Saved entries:
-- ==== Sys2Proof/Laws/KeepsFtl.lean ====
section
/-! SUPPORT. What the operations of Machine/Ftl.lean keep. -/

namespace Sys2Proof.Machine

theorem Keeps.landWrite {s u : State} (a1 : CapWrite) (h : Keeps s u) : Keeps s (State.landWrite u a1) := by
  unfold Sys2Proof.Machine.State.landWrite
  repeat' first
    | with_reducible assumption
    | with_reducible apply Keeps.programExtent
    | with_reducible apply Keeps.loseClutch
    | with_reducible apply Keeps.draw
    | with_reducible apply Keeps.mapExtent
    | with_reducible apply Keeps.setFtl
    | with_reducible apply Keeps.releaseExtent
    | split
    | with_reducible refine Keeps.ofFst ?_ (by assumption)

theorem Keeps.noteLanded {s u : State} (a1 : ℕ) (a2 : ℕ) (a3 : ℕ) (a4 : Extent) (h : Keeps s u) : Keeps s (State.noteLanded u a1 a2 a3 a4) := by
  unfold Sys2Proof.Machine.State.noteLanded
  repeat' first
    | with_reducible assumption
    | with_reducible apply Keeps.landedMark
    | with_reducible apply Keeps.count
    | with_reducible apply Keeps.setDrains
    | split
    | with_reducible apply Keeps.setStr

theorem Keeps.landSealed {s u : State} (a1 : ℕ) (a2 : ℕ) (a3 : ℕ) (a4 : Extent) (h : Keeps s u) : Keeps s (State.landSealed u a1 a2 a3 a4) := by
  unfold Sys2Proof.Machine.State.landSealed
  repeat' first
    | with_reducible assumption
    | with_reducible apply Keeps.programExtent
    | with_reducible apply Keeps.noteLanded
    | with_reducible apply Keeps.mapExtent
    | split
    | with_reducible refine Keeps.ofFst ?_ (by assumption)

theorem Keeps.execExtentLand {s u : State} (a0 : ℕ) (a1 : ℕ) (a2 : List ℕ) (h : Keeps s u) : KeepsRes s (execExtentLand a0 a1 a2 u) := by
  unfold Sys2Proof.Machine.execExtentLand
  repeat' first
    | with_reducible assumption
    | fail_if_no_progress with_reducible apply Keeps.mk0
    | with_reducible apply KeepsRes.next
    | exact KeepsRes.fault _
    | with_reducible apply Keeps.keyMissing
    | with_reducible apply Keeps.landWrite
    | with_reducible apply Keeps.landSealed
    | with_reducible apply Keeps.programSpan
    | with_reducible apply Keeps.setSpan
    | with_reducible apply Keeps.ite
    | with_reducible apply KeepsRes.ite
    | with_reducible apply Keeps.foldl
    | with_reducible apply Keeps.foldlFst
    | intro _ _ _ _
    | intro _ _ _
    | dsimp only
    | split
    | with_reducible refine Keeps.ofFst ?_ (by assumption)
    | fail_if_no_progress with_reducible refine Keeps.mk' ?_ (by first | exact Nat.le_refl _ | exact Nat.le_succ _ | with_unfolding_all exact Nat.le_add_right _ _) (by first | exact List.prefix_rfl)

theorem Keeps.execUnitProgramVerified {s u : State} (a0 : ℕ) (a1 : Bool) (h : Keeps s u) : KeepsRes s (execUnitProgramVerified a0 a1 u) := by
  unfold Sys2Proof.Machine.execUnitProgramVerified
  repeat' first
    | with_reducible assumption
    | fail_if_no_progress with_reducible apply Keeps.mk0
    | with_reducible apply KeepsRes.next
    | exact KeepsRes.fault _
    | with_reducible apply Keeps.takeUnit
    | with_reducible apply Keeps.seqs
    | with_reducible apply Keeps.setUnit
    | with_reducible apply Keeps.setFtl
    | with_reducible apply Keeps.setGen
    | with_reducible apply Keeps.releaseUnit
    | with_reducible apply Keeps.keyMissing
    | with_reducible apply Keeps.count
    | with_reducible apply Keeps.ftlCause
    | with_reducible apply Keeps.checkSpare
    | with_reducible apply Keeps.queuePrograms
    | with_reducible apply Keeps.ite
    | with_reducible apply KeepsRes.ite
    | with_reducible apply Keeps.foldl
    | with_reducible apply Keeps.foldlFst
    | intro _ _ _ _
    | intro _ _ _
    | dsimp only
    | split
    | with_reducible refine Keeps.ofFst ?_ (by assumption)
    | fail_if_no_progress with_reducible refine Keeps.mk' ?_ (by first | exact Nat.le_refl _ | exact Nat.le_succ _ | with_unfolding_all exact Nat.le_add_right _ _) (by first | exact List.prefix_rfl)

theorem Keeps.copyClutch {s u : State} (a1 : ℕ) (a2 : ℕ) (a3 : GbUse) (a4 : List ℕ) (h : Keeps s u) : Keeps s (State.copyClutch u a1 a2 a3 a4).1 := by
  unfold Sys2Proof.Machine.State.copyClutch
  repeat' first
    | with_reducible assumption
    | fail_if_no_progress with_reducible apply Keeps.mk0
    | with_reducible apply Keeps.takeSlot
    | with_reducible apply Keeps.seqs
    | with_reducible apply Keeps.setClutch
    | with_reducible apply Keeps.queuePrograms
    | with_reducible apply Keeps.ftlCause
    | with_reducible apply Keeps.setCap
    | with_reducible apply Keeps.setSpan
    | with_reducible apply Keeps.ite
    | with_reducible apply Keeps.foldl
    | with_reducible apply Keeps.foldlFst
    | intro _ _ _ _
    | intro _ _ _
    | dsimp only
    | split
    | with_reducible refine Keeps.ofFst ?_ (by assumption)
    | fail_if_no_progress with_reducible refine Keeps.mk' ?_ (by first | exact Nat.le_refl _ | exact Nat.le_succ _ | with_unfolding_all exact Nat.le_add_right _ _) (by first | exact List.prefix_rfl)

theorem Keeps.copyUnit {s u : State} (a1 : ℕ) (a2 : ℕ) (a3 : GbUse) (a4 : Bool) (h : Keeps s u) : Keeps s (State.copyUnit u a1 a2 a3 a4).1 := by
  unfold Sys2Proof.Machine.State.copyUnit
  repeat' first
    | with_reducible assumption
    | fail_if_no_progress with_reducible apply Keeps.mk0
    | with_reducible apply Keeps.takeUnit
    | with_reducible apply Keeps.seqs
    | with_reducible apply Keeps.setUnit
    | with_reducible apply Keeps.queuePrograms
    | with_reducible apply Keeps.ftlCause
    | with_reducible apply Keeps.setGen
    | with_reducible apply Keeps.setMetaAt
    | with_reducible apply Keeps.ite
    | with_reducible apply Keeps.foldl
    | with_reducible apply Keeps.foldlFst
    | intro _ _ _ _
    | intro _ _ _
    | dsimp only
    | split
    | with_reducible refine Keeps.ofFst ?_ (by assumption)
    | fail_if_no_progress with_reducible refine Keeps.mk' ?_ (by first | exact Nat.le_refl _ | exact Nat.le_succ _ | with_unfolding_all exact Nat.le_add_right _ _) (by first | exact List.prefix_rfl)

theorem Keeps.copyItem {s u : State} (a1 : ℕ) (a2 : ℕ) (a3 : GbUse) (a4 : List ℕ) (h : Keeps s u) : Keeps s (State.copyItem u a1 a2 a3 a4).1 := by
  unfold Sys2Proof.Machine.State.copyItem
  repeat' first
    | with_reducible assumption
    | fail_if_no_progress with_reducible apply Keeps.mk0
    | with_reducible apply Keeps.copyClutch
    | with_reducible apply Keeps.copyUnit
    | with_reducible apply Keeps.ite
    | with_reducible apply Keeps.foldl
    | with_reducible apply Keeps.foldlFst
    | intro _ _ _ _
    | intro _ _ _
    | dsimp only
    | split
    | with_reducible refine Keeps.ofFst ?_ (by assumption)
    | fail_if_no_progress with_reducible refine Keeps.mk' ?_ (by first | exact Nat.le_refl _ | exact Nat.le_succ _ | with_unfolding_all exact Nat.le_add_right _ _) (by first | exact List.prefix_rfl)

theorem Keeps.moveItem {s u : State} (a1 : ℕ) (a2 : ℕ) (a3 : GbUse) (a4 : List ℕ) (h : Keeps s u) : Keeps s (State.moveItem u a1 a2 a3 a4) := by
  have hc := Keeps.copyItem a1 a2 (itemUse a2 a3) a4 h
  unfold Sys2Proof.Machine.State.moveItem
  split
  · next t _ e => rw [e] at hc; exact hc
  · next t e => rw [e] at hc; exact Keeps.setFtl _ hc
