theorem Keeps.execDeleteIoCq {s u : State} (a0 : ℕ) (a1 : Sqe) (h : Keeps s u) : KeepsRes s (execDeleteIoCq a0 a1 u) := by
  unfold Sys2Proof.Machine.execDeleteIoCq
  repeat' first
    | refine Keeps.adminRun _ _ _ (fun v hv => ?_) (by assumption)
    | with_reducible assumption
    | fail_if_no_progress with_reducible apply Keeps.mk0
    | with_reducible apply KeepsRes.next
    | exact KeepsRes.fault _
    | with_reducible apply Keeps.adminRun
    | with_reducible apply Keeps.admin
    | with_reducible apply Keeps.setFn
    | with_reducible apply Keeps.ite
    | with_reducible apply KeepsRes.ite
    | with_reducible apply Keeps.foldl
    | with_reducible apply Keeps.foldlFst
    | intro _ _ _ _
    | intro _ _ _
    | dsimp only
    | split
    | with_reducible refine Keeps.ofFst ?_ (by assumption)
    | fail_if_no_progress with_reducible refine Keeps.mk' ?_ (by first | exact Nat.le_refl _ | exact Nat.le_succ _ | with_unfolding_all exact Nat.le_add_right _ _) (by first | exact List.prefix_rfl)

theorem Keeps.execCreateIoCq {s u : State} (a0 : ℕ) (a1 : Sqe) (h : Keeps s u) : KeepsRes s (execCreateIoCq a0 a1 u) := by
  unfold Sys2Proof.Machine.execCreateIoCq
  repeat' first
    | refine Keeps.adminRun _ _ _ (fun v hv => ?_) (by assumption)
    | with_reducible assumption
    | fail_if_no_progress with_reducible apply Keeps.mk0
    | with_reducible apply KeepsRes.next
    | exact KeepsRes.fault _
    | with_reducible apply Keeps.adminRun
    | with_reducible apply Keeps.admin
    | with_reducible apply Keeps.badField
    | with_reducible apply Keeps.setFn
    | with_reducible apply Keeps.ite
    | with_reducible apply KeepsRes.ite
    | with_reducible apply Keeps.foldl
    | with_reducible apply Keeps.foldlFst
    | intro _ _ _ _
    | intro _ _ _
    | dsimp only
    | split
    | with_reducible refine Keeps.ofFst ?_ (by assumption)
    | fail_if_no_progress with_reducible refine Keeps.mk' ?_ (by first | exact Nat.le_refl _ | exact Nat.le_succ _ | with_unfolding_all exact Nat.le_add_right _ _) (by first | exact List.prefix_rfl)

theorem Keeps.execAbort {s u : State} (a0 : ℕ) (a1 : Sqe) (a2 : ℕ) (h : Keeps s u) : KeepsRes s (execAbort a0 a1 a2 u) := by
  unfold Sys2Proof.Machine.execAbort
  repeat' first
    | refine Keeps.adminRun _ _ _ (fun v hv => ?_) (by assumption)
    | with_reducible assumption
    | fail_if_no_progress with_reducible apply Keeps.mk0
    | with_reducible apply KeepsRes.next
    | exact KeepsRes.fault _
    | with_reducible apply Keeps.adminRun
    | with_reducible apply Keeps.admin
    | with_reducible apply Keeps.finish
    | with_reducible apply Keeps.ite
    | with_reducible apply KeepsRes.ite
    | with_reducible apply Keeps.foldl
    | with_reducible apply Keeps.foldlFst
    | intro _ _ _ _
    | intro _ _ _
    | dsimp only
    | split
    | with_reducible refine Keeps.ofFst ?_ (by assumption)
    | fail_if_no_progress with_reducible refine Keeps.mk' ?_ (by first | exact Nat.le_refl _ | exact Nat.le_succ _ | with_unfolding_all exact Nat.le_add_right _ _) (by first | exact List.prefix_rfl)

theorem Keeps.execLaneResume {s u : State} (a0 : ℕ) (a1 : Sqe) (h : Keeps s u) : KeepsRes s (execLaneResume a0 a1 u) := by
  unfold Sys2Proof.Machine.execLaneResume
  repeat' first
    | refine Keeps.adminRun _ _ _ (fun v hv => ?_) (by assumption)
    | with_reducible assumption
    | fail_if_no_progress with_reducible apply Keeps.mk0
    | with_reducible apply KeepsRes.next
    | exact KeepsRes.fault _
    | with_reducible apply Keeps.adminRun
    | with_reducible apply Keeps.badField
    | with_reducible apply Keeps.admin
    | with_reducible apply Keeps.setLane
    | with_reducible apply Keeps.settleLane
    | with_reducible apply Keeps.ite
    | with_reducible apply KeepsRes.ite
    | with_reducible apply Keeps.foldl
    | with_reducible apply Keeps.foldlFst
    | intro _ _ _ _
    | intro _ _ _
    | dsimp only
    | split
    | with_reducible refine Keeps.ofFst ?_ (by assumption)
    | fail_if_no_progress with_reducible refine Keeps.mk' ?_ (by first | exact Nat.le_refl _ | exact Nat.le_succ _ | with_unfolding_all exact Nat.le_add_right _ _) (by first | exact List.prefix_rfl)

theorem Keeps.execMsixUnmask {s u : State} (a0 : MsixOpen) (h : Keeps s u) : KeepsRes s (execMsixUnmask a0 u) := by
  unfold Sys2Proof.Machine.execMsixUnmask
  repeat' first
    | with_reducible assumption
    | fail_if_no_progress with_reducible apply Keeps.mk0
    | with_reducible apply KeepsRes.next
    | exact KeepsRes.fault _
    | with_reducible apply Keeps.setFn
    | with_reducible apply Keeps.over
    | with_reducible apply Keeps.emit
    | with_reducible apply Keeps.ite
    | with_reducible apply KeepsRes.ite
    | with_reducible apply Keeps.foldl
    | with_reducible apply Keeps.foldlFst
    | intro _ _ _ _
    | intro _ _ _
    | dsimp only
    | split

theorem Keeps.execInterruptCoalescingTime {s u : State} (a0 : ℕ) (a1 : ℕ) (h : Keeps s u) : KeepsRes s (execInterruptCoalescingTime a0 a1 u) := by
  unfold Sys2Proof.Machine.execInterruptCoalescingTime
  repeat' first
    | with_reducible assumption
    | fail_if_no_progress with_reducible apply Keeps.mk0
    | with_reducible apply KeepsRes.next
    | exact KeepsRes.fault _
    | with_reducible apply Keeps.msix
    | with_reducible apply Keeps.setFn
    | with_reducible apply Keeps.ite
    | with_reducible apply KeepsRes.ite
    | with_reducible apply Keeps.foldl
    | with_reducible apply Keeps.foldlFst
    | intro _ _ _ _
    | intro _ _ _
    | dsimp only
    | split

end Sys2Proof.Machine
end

Work instruction :: Return, exactly, the lines from the first line of the records above to the line containing "(execExtentLand a0 a1 a2 u) := by", both included.

Written reply ::
-- ==== Sys2Proof/Laws/KeepsFtl.lean ====
section
/-! SUPPORT. What the operations of Machine/Ftl.lean keep. -/

namespace Sys2Proof.Machine

theorem Keeps.landWrite {s u : State} (a1 : CapWrite) (h : Keeps s u) : Keeps s (State.landWrite u a1) := by
  unfold Sys2Proof.Machine.State.landWrite
  repeat' first
    | with_reducible assumption
    | with_reducible apply Keeps.programExtent
    | with_reducible apply Keeps.loseClutch
    | with_reducible apply Keeps.draw
    | with_reducible apply Keeps.mapExtent
    | with_reducible apply Keeps.setFtl
    | with_reducible apply Keeps.releaseExtent
    | split
    | with_reducible refine Keeps.ofFst ?_ (by assumption)

theorem Keeps.noteLanded {s u : State} (a1 : ℕ) (a2 : ℕ) (a3 : ℕ) (a4 : Extent) (h : Keeps s u) : Keeps s (State.noteLanded u a1 a2 a3 a4) := by
  unfold Sys2Proof.Machine.State.noteLanded
  repeat' first
    | with_reducible assumption
    | with_reducible apply Keeps.landedMark
    | with_reducible apply Keeps.count
    | with_reducible apply Keeps.setDrains
    | split
    | with_reducible apply Keeps.setStr

theorem Keeps.landSealed {s u : State} (a1 : ℕ) (a2 : ℕ) (a3 : ℕ) (a4 : Extent) (h : Keeps s u) : Keeps s (State.landSealed u a1 a2 a3 a4) := by
  unfold Sys2Proof.Machine.State.landSealed
  repeat' first
    | with_reducible assumption
    | with_reducible apply Keeps.programExtent
    | with_reducible apply Keeps.noteLanded
    | with_reducible apply Keeps.mapExtent
    | split
    | with_reducible refine Keeps.ofFst ?_ (by assumption)

theorem Keeps.execExtentLand {s u : State} (a0 : ℕ) (a1 : ℕ) (a2 : List ℕ) (h : Keeps s u) : KeepsRes s (execExtentLand a0 a1 a2 u) := by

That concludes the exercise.